#### PROVIDED INFORMATION

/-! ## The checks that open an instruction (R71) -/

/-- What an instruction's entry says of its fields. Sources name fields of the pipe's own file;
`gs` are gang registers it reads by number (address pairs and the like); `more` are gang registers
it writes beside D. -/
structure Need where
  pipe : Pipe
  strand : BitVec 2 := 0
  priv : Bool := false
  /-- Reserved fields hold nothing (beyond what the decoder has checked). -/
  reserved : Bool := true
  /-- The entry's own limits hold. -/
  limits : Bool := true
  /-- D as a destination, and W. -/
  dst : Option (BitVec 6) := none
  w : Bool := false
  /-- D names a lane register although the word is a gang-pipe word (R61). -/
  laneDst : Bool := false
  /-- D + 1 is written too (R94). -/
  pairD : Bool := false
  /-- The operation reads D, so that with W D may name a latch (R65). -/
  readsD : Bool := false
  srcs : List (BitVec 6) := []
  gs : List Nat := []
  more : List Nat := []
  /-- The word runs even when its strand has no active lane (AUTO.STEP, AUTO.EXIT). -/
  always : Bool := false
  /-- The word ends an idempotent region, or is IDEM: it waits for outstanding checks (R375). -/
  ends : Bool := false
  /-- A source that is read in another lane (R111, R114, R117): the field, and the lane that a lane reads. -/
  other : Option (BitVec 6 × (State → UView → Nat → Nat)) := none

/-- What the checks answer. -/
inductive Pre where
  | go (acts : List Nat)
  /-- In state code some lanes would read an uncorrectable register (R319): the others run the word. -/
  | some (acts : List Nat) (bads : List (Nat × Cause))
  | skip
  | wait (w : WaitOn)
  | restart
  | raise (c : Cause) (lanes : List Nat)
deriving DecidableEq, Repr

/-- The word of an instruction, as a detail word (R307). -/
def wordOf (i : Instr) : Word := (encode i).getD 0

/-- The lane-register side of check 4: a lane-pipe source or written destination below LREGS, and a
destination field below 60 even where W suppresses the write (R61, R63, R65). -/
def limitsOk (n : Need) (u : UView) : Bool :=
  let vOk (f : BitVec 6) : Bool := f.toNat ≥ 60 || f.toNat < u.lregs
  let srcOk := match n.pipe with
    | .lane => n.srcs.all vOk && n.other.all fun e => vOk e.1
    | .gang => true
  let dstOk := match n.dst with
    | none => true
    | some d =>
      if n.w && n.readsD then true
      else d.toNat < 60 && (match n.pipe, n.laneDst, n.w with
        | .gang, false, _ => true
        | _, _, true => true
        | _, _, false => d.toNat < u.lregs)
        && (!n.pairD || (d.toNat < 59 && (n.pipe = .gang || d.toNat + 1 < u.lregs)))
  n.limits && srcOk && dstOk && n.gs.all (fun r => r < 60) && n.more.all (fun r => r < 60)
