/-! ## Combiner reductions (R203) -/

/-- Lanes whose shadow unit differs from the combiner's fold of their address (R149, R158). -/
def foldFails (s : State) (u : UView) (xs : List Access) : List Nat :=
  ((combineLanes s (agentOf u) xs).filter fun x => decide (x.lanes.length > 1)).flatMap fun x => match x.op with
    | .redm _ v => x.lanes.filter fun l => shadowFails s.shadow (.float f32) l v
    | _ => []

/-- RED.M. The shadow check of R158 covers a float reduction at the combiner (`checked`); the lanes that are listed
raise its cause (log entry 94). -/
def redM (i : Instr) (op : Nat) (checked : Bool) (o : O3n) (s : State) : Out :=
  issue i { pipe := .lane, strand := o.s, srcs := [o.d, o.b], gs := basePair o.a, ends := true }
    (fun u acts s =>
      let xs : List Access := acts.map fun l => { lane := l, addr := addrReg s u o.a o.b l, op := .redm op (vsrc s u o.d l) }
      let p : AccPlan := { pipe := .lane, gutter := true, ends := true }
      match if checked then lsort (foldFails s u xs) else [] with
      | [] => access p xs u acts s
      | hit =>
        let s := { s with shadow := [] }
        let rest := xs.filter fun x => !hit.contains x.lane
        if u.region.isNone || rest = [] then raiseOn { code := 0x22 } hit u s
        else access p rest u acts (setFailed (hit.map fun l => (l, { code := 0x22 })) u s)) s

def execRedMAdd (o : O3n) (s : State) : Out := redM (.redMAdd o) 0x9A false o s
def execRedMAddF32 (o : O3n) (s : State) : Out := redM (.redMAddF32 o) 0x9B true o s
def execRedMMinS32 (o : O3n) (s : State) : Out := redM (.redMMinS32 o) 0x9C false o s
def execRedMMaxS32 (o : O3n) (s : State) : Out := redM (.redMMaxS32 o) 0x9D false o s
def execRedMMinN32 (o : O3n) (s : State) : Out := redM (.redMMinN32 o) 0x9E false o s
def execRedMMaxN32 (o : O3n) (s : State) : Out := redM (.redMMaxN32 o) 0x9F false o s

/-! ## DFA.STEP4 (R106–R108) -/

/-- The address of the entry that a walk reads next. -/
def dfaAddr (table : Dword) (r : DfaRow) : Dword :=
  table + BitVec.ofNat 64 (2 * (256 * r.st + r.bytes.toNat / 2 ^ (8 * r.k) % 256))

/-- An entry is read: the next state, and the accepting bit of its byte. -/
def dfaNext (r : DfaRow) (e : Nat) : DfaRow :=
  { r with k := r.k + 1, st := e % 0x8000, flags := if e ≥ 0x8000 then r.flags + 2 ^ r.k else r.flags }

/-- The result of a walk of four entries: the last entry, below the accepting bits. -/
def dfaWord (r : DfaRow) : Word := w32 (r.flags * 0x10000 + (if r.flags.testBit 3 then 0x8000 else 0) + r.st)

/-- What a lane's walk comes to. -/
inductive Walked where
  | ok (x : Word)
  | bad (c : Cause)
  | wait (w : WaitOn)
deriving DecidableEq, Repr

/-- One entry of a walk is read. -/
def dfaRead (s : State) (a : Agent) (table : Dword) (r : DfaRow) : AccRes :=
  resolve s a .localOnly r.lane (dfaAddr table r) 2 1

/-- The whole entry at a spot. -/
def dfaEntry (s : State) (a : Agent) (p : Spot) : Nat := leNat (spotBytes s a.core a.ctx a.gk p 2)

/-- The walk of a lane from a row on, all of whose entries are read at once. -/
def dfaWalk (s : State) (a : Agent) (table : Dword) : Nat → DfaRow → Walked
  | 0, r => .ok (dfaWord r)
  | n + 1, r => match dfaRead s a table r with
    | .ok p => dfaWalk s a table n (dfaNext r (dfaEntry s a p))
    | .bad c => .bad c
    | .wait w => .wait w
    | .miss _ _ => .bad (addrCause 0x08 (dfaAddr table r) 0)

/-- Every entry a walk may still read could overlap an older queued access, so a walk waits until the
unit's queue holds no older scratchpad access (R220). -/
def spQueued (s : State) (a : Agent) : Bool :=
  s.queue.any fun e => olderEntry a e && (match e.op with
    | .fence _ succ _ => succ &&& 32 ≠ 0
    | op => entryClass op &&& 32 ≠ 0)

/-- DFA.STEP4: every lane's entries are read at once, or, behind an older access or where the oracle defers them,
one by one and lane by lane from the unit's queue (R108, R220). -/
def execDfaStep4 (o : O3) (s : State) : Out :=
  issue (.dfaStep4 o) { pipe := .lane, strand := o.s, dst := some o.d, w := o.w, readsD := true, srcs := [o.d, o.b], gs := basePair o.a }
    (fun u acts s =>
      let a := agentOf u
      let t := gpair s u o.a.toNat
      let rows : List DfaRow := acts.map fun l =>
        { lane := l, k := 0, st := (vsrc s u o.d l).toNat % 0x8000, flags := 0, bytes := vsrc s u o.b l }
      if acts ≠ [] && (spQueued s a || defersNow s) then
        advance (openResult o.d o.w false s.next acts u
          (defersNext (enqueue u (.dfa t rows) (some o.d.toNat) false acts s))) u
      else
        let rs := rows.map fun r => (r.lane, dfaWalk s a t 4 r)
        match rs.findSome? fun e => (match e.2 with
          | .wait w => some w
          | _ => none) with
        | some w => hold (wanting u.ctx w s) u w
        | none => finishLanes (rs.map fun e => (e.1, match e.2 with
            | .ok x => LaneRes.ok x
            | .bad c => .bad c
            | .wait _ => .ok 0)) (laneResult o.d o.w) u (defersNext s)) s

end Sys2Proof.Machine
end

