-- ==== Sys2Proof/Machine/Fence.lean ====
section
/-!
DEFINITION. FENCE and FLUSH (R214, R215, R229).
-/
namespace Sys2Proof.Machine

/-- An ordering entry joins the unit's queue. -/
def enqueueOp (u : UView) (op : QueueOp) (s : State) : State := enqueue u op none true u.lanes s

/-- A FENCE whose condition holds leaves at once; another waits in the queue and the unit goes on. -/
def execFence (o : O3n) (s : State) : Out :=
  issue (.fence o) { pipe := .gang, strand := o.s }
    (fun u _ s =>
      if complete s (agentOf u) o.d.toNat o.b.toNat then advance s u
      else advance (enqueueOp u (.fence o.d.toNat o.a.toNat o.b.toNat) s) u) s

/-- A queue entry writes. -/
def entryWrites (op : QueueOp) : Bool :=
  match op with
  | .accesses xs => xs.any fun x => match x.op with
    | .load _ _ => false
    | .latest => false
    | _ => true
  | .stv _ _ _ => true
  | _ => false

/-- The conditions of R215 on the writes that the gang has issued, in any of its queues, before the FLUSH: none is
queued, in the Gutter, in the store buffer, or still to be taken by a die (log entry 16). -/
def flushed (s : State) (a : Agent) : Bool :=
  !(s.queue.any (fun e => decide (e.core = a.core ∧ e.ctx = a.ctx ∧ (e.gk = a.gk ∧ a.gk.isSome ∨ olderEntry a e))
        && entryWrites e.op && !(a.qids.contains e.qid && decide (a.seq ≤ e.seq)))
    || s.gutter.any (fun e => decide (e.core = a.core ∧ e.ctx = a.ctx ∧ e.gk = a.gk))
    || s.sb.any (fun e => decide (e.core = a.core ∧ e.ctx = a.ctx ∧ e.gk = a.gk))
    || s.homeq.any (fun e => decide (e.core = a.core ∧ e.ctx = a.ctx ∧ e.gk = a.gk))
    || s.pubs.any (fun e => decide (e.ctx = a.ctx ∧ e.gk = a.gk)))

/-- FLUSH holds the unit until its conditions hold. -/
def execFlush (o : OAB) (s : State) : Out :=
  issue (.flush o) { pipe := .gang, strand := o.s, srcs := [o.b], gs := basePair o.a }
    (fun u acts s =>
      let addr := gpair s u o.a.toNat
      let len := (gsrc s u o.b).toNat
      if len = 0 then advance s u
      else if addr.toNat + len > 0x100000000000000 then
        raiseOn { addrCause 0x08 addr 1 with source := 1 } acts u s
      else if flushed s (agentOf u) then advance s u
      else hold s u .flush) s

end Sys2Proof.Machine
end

########

◆ PROBLEM STATEMENT
From the entries above, return exactly the line containing "let len := (gsrc s u o.b).toNat", the line containing "else hold s u .flush) s", and all lines between, and nothing else.

◆ YOUR SOLUTION
      let len := (gsrc s u o.b).toNat
      if len = 0 then advance s u
      else if addr.toNat + len > 0x100000000000000 then
        raiseOn { addrCause 0x08 addr 1 with source := 1 } acts u s
      else if flushed s (agentOf u) then advance s u
      else hold s u .flush) s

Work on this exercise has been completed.